- Ну, вот и молодцы мои! - рекомендовала мне Машенька детей, - не правда ли, хорошие дети?
Нонночка сделала книксен; прочие шаркнули ножкой.
- Прелестные! - поспешил согласиться я, целуя всех по очереди.
- Хорошие, послушные, заботливые дети и любят свою мамашу. Не правда ли... Коронат?
Коронат, надувшись, смотрел вниз и молчал.
- Что ж ты молчишь! Любишь мамашу?.. Анна Ивановна! верно, он опять сегодня шалил!

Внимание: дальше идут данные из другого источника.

theorem wit_Branches_jmpr :
    (Ready (at0 ready0).dev w1_Branches_jmpr 73 w2_Branches_jmpr) ∧
    (w2_Branches_jmpr.part ≠ 0) ∧
    (ckCode (ckAll [selCk w2_Branches_jmpr.w, modCk w2_Branches_jmpr.w 0, aCk w2_Branches_jmpr.w 2 w2_Branches_jmpr.d.shape.regs, noB
      w2_Branches_jmpr.w, noD w2_Branches_jmpr.w]) = 0) ∧
    (∀ (l : Nat), (BitVec.toNat w2_Branches_jmpr.part).testBit l = true → srcA w2_Branches_jmpr.g w2_Branches_jmpr.w l 2 % 8 = 0) ∧
    (∀ (l : Nat), (BitVec.toNat w2_Branches_jmpr.part).testBit l = true → srcA w2_Branches_jmpr.g w2_Branches_jmpr.w l 2 = 65536) :=
  ⟨ready_of (by decide +kernel), by decide +kernel, by decide +kernel, lanes_of (by decide +kernel), lanes_of (by decide +kernel)⟩

def w1_Convergence_conv : Issue := issueOf (word 75 0 0 0 4)

theorem wit_Convergence_conv :
    (Ready (at0 ready0).dev w1_Convergence_conv 75 (sees (word 75 0 0 0 4))) ∧
    (ckCode (ckAll [branchCk (sees (word 75 0 0 0 4)).w, noD (sees (word 75 0 0 0 4)).w, argIf !alwaysGuard (sees (word 75 0 0 0 4)).w]) = 0) ∧
    ((sees (word 75 0 0 0 4)).g.recs.length < 32) :=
  ⟨ready_of (by decide +kernel), by decide +kernel, by decide +kernel⟩

def w1_Convergence_join : Env := envAt (joinDev 4) (issueOf (word 76 0 0 0 0))

def w2_Convergence_join : Issue := issueOf (word 76 0 0 0 0)

theorem wit_Convergence_join :
    (Ready (at0 (joinDev 4)).dev w2_Convergence_join 76 w1_Convergence_join) ∧
    (ckCode (ckAll [selCk w1_Convergence_join.w, modCk w1_Convergence_join.w 0, noA w1_Convergence_join.w, noB w1_Convergence_join.w, noD
      w1_Convergence_join.w, argIf !alwaysGuard w1_Convergence_join.w]) = 0) :=
  ⟨ready_of (by decide +kernel), by decide +kernel⟩

def w1_Convergence_wait : Env := envAt (joinDev 0) (issueOf (word 76 0 0 0 0))

theorem wit_Convergence_wait :
    (Ready (at0 (joinDev 0)).dev w2_Convergence_join 76 w1_Convergence_wait) ∧
    (ckCode (ckAll [selCk w1_Convergence_wait.w, modCk w1_Convergence_wait.w 0, noA w1_Convergence_wait.w, noB w1_Convergence_wait.w, noD
      w1_Convergence_wait.w, argIf !alwaysGuard w1_Convergence_wait.w]) = 0) :=
  ⟨ready_of (by decide +kernel), by decide +kernel⟩

def w1_BarriersAndEnd_bar : Env := envAt (pairRegDev false) (issueOf (word 62 0 0 0 15))

def w2_BarriersAndEnd_bar : Issue := issueOf (word 62 0 0 0 15)

theorem wit_BarriersAndEnd_bar :
    (Ready (at0 (pairRegDev false)).dev w2_BarriersAndEnd_bar 62 w1_BarriersAndEnd_bar) ∧
    (ckCode (ckAll [selCk w1_BarriersAndEnd_bar.w, modCk w1_BarriersAndEnd_bar.w 15, noA w1_BarriersAndEnd_bar.w, noB w1_BarriersAndEnd_bar.w, noD
      w1_BarriersAndEnd_bar.w, argIf !alwaysGuard w1_BarriersAndEnd_bar.w]) = 0) ∧
    (ownStoresPending w1_BarriersAndEnd_bar.c w1_BarriersAndEnd_bar.gno = false) ∧
    (w1_BarriersAndEnd_bar.g.bars = []) ∧
    (w1_BarriersAndEnd_bar.g.queue = []) ∧
    (w1_BarriersAndEnd_bar.g.recs = []) :=
  ⟨ready_of (by decide +kernel), by decide +kernel, by decide +kernel, by decide +kernel, by decide +kernel, by decide +kernel⟩

def w1_BarriersAndEnd_last : Env := envAt (pairRegDev true) (issueOf (word 62 0 0 0 0))

def w2_BarriersAndEnd_last : Issue := issueOf (word 62 0 0 0 0)

theorem wit_BarriersAndEnd_last :
    (Ready (at0 (pairRegDev true)).dev w2_BarriersAndEnd_last 62 w1_BarriersAndEnd_last) ∧
    (ckCode (ckAll [selCk w1_BarriersAndEnd_last.w, modCk w1_BarriersAndEnd_last.w 15, noA w1_BarriersAndEnd_last.w, noB w1_BarriersAndEnd_last.w,
      noD w1_BarriersAndEnd_last.w, argIf !alwaysGuard w1_BarriersAndEnd_last.w]) = 0) ∧
    (ownStoresPending w1_BarriersAndEnd_last.c w1_BarriersAndEnd_last.gno = false) ∧
    (w1_BarriersAndEnd_last.g.bars = []) ∧
    (w1_BarriersAndEnd_last.g.queue = []) ∧
    (w1_BarriersAndEnd_last.g.recs = []) :=
  ⟨ready_of (by decide +kernel), by decide +kernel, by decide +kernel, by decide +kernel, by decide +kernel, by decide +kernel⟩

def w1_BarriersAndEnd_end : Issue := issueOf (word 77 0 0 0 0)

theorem wit_BarriersAndEnd_end :
    (Ready (at0 ready0).dev w1_BarriersAndEnd_end 77 (sees (word 77 0 0 0 0))) ∧
    ((sees (word 77 0 0 0 0)).part ≠ 0) ∧
    (ckCode (ckAll [selCk (sees (word 77 0 0 0 0)).w, modCk (sees (word 77 0 0 0 0)).w 0, noA (sees (word 77 0 0 0 0)).w, noB (sees (word 77 0 0 0
      0)).w, noD (sees (word 77 0 0 0 0)).w]) = 0) :=
  ⟨ready_of (by decide +kernel), by decide +kernel, by decide +kernel⟩

end Sys2Proof.Tests
end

Вопрос этот относился к молодой особе, которая вошла вслед за детьми и тоже подошла к Машенькиной ручке. Особа была крайне невзрачная, с широким, плоским лицом и притом кривая на один глаз.
- По обыкновению-с, - отвечала Анна Ивановна голосом, в котором звучала ирония; при этом единственный ее глаз блеснул даже ненавистью, которой, конечно, она не ощущала на деле, но которую, в качестве опытной гувернантки, считала долгом показывать, - очень достаточно-таки пошалил monsieur Koronat [господин Коронат (франц.)].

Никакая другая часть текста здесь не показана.